**EXERCISE DETAILS**
Identify all lines in the data containing the string "hostFrameTransmitted". Copy them out.

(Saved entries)
BEGIN

/-- With no partial frame held: the frame of each of the 22 requests, laid out with its kind, tag, body and check, has exactly
the effect of the request as a command, in every state. Of a part that serves requests, a frame of a kind outside the catalogue
is answered UNKNOWN_KIND and one whose body has another length than its kind's BAD_FIELD, with the frame's tag and its kind plus
0x80, modulo 256 from 0x80 on (log 57). With a request current and 4 frames waiting, a frame is answered BUSY while a place is
free besides the reply's (log 18). Bytes without a start byte, and a frame with a wrong check and no start byte inside, change
nothing. FRAME_BYTE_TIMEOUT discards the partial frame, every byte held (log 48), and nothing else. In a started part
KEY_SWITCH_DEBOUNCED with the switch read in one position for 20 ms takes it; a reading that differs from the last and has stood
for less leaves the position as it was; a running reading is added up (log 8). HOST_FRAME_TRANSMITTED takes the oldest frame off
the transmit list and shows its bytes on the line; with an empty list it does nothing. (R182, R183, R184, R185, R187.) -/
def Obligations.HostLineEvents : Prop :=
  ∀ (s : State) (reading : Key) (ms : Nat),
    (s.hlc.rx = [] →
      (∀ c kind tag body, spelled c = some (kind, tag, body) → exec (.hostFrameReceived (onLine kind tag body)) s = exec c s) ∧
      (∀ (kind tag : Byte) (body : Bytes), body.length ≤ 96 →
        (s.serving → (∀ n, (kind, n) ∉ catalogue) →
          exec (.hostFrameReceived (onLine kind tag body)) s = .next (s.replied kind tag .unknownKind [])) ∧
        (s.serving → ∀ n, (kind, n) ∈ catalogue → body.length ≠ n →
          exec (.hostFrameReceived (onLine kind tag body)) s = .next (s.replied kind tag .badField [])) ∧
        (s.stage = .running → s.restarting = none → s.hlc.current.isSome = true → s.hlc.queue.length = 4 → s.hlc.tx.length < 39 →
          exec (.hostFrameReceived (onLine kind tag body)) s = .next (s.replied kind tag .busy [])) ∧
        (∀ c1 c2 : Byte, [c1, c2] ≠ crcBytes (be1 body.length ++ [kind, tag] ++ body) →
          0xD2#8 ∉ be1 body.length ++ [kind, tag] ++ body ++ [c1, c2] →
          exec (.hostFrameReceived ([0xD2#8] ++ be1 body.length ++ [kind, tag] ++ body ++ [c1, c2])) s = .next s)) ∧
      (∀ bytes, 0xD2#8 ∉ bytes → exec (.hostFrameReceived bytes) s = .next s)) ∧
    exec .frameByteTimeout s = .next { s with hlc := { s.hlc with rx := [] } } ∧
    (s.stage.started = true → ∃ t, exec (.keySwitchDebounced reading ms) s = .next t ∧
      (20 ≤ ms → t.hlc.key = reading) ∧
      (ms < 20 → s.hlc.keyRaw ≠ reading → t.hlc.key = s.hlc.key ∧ t.hlc.keyRaw = reading ∧ t.hlc.keyRun = ms) ∧
      (s.hlc.keyRaw = reading → s.hlc.keyRun + ms < 20 → t.hlc.key = s.hlc.key ∧ t.hlc.keyRun = s.hlc.keyRun + ms) ∧
      (s.hlc.keyRaw = reading → 20 ≤ s.hlc.keyRun + ms → t.hlc.key = reading) ∧
      t = { s with hlc := { s.hlc with key := t.hlc.key, keyRaw := t.hlc.keyRaw, keyRun := t.hlc.keyRun } }) ∧
    (∀ f rest, s.hlc.tx = f :: rest → f.body.length ≤ 96 → exec .hostFrameTransmitted s =
      .next { s with hlc := { s.hlc with tx := rest, htx := onLine f.kind f.tag f.body } }) ∧
    (s.hlc.tx = [] → exec .hostFrameTransmitted s = .next s)

/-- In a part that serves requests: IDENTIFY answers vendor 0x4A4B, part 460, a revision from 1 on and a scaling code, the same
in every state; READ_MEASURE answers from this moment with magnitudes, flags, line states, window length, capacitor, converter,
battery, setpoints, charge count and SoC in turn; READ_STATE of sections 0..7 answers in one frame, byte for byte, the lists of
TAG (for any list of its tags by ascending number), BCU and RCC as their total, the start index and as many whole entries from
it on as fit, and of any other section BAD_FIELD; TAG_READ outside its ranges is refused BAD_FIELD, answers found with the slot
and the whole tag, or not found; RECORD_READ of 0 is refused BAD_FIELD, at or above the next number NOT_FOUND, below the oldest
retained GONE with it, and otherwise carries the whole record. The values of revision and code are open (log 17). The place and
bits of the presence masks, PEU's order element by element, the three zero bytes of a tag not found, the 2 bytes of the two
countdowns, and the encodings of the trip's kinds, the pending reply, the staging target and of loaded and unloaded are the
model's choices (log 23), and so is the order of RECORD_READ's answers once numbers have passed the top (log 67). (R16, R40,
R67, R87, R104, R105, R133, R139, R148, R166, R181, 10_host_link_messages.md R186, R189, R191.) -/
def Obligations.ReadsChangeNothing : Prop :=
  (∃ rev hi lo : Byte, rev ≠ 0#8 ∧ ∀ (tag : Byte) (s : State), s.serving → exec (.identify tag) s =
    .next (s.replied 0x01#8 tag .ok [0x4A#8, 0x4B#8, 0x01#8, 0xCC#8, rev, hi, lo])) ∧
  ∀ (tag sect start selector : Byte) (value : BitVec 16) (number : BitVec 32) (s : State), s.serving →
    (let m := s.lsu.meas
     let bits := fun (l : List Bool) => l.flatMap flag
     exec (.readMeasure tag) s = .next (s.replied 0x02#8 tag .ok
      (be2 m.a ++ be2 m.b ++ be2 m.c ++ be2 m.n ++ be2 m.vs ++ be2 m.vl ++
       bits [m.satA, m.satB, m.satC, m.satN, m.satVs, m.satVl, m.valid] ++
       be1 s.lsu.source.line.code ++ be1 s.lsu.load.line.code ++ be1 s.lsu.winLen ++
       be2 s.act.cap ++ bits [decide (150 ≤ s.act.cap), decide (s.act.cap < 250)] ++ be1 s.act.converter.code ++
       be2 s.bcu.meas.mv ++ sbe2 s.bcu.meas.ma ++ sbe2 s.bcu.meas.temp ++ bits [s.bcu.meas.supply] ++
       be2 s.bcu.absorbSp.toNat ++ be2 s.bcu.floatSp.toNat ++ be4 s.bcu.charge ++ be4 (s.sst.globalPage.field 6 * 3600000) ++
       be1 s.bcu.soc))) ∧
    (let state := fun (number : Byte) (body : Bytes) =>
       sect = number → exec (.readState tag sect start) s = .next (s.replied 0x03#8 tag .ok body)
     let held := if s.act.state = .tripHeld then s.act.heldMs else none
     let origin := if s.act.state = .closePulse then s.act.origin else none
     let oldest := s.orl.ring.head?.map (·.number)
     let newest := s.orl.ring.getLast?.map (·.number)
     let staged := s.sst.staging.buf
     let targetOf := fun (t : Target) => match t with | .group n => be1 0 ++ be1 n | .global => be1 1 ++ be1 0 | .curve n => be1 2 ++ be1 n
     let o1 := fun (x : Option Nat) => be1 (x.getD 0)
     let o2 := fun (x : Option Nat) => be2 (x.getD 0)
     let o4 := fun (x : Option Nat) => be4 (x.getD 0)
     let q := s.seq
     let kinds := (q.trip.getD []).map fun r => match r with | .element _ => 0 | .command _ => 1 | .exhaustion => 2
     let load := if s.bcu.test = .idle then none else some s.bcu.loadMs
     let suspended := if s.bcu.test = .suspended then some s.bcu.suspMs else none
     let paged := fun (number : Byte) (head : Bytes) (entries : List Bytes) => ∃ k,
       fillsPage (93 - head.length) (entries.drop start.toNat) k ∧
       state number (head ++ be1 entries.length ++ [start] ++ ((entries.drop start.toNat).take k).flatten)
     state 0 (maskOf [q.cause.isSome, q.pendingGroup.isSome, q.deadNo.isSome, q.deadLeft.isSome, q.holdReason.isSome,
         q.holdLeft.isSome, q.reclaimLeft.isSome, q.reclaimLeft.isSome, q.trip.isSome] ++
       be1 q.state.code ++ be1 q.shots ++ be1 (tripsToLockout s) ++ flag q.manual ++ o1 (q.cause.map Cause.code) ++ o1 q.pendingGroup ++
       o1 q.deadNo ++ o4 q.deadLeft ++ o1 (q.holdReason.map HoldReason.code) ++ o4 q.holdLeft ++ o4 q.reclaimLeft ++
       flag (q.reclaimLeft.isSome && s.peu.timing) ++ be1 (min 255 kinds.length) ++ (kinds.take 71).flatMap be1) ∧
     (∀ l : List Tag, l.Perm s.tag.table.tags → l.Pairwise (fun x y => x.number < y.number) →
       paged 3 (be1 s.tag.table.mode.code ++ be1 s.tag.table.tags.length ++ be2 s.tag.table.next)
         (l.map fun x => maskOf [x.left.isSome] ++ be1 (s.tag.table.slots.findIdx fun y => y.any (·.number == x.number)) ++
           be2 x.number ++ be2 x.crew ++ be1 x.mode.code ++ be1 x.auth.rank ++ o2 x.left)) ∧
     paged 4 (maskOf [s.bcu.shutdown.isSome, load.isSome, suspended.isSome, s.bcu.origin.isSome, s.bcu.countdown.isSome] ++
         be1 s.bcu.charger.code ++ be1 s.bcu.level.rank ++ o1 (s.bcu.shutdown.map Shutdown.code) ++ be1 s.bcu.test.code ++ o2 load ++
         o4 suspended ++ o1 (s.bcu.origin.map TestOrigin.code) ++ o2 s.bcu.countdown)
       (s.bcu.history.map fun x => maskOf [x.r.isSome, x.mv.isSome] ++ be1 x.outcome.code ++ o2 x.r ++ o2 x.mv ++ be2 x.loadMs ++
         be4 x.time ++ flag x.valid) ∧
     paged 6 (maskOf [s.rcc.lastFrame.isSome, s.rcc.lastId.isSome, s.rcc.pending.isSome, s.rcc.statusLeft.isSome] ++
         be1 s.rcc.chan.code ++ be1 (s.sst.globalPage.field 4) ++ o2 s.rcc.lastFrame ++ be1 s.rcc.missCount ++ be1 s.rcc.nextSeq ++
         be2 s.rcc.lost ++ o1 s.rcc.lastId ++ o1 (s.rcc.pending.map (·.id)) ++ o1 (s.rcc.pending.map (·.res.code)) ++ o2 s.rcc.statusLeft)
       (s.rcc.outbox.map fun e => maskOf [e.record.isSome, e.seqNo.isSome] ++ be1 e.cls.code ++ be1 e.cls.priority ++ o4 e.record ++
         be1 (if e.await then 1 else 0) ++ be1 e.tries ++ o1 e.seqNo) ∧
     state 1 (be1 s.peu.nextTrip ++ (elementOrder.flatMap fun e => flag ((s.peu.elems.get e).st != .disabled) ++
       be1 (s.peu.elems.get e).st.code ++ be4 (s.peu.elems.get e).acc) ++ [s.peu.detector, s.peu.timing, s.peu.allQuiet].flatMap flag) ∧
     state 2 (maskOf [s.act.pulseMs.isSome, held.isSome, origin.isSome, s.act.openC.stable.isSome, s.act.closedC.stable.isSome] ++
       be1 s.act.state.code ++ be1 (s.act.pulseMs.getD 0) ++ be4 (held.getD 0) ++ be1 ((origin.map Origin.code).getD 0) ++
       be1 s.act.position.code ++ be1 ((s.act.openC.stable.map ContactState.code).getD 0) ++
       be1 ((s.act.closedC.stable.map ContactState.code).getD 0) ++ flag s.act.mech) ∧
     state 5 (maskOf [oldest.isSome, newest.isSome] ++ be4 (oldest.getD 0) ++ be4 (newest.getD 0) ++ be4 s.orl.next ++
       be4 s.orl.wearA.count ++ be4 s.orl.wearB.count ++ be4 s.orl.wearC.count ++
       be1 s.orl.wearA.percent ++ be1 s.orl.wearB.percent ++ be1 s.orl.wearC.percent ++
       flag s.orl.limit ++ be4 s.orl.opCount ++ be4 s.orl.time ++ flag s.orl.valid) ∧
     state 7 (maskOf [staged.isSome, staged.isSome] ++ be1 s.sst.active ++ flag s.sst.held.isSome ++ be1 s.sst.staging.code ++
       ((staged.map fun b => targetOf b.target).getD [0#8, 0#8]) ++ be1 ((staged.map (·.pointer)).getD 0) ++
       ((List.range 8).flatMap fun i => flag ((s.sst.curves.getD i unloadedCurve).field 0 != 0)) ++ be1 s.sst.queue.length)) ∧
    (sect.toNat ≤ 7 → ∃ body, exec (.readState tag sect start) s = .next (s.replied 0x03#8 tag .ok body) ∧ body.length ≤ 95) ∧
    (7 < sect.toNat → exec (.readState tag sect start) s = .next (s.replied 0x03#8 tag .badField [])) ∧
    (let bad := 1 < selector.toNat ∨ (selector = 0 ∧ 7 < value.toNat) ∨ (selector = 1 ∧ value = 0)
     (bad → exec (.tagRead tag selector value) s = .next (s.replied 0x23#8 tag .badField [])) ∧
     (¬ bad → s.tag.table.sound →
       (∀ x i, s.tag.table.slots.getD i none = some x → (if selector = 0 then i = value.toNat else x.number = value.toNat) →
         exec (.tagRead tag selector value) s = .next (s.replied 0x23#8 tag .ok
           (maskOf [x.placedAt.isSome, x.left.isSome] ++ [1#8] ++ be1 i ++ encodeTag x))) ∧
       ((if selector = 0 then s.tag.table.slots.getD value.toNat none = none else s.tag.table.holds value.toNat = false) →
         exec (.tagRead tag selector value) s = .next (s.replied 0x23#8 tag .ok [0#8, 0#8, 0#8])))) ∧
    (number = 0 → exec (.recordRead tag number) s = .next (s.replied 0x30#8 tag .badField [])) ∧
    (number ≠ 0 → s.orl.next ≤ number.toNat → exec (.recordRead tag number) s = .next (s.replied 0x30#8 tag .notFound [])) ∧
    (number ≠ 0 → number.toNat < s.orl.next → s.orl.ring.Pairwise (fun x y => x.number < y.number) →
      (∀ r ∈ s.orl.ring, r.number = number.toNat →
        exec (.recordRead tag number) s = .next (s.replied 0x30#8 tag .ok (encodeRecord r))) ∧
      (∀ r ∈ s.orl.ring.head?, number.toNat < r.number →
        exec (.recordRead tag number) s = .next (s.replied 0x30#8 tag .gone (be4 r.number))))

END

**TASK SOLUTION**
    (∀ f rest, s.hlc.tx = f :: rest → f.body.length ≤ 96 → exec .hostFrameTransmitted s =
    (s.hlc.tx = [] → exec .hostFrameTransmitted s = .next s)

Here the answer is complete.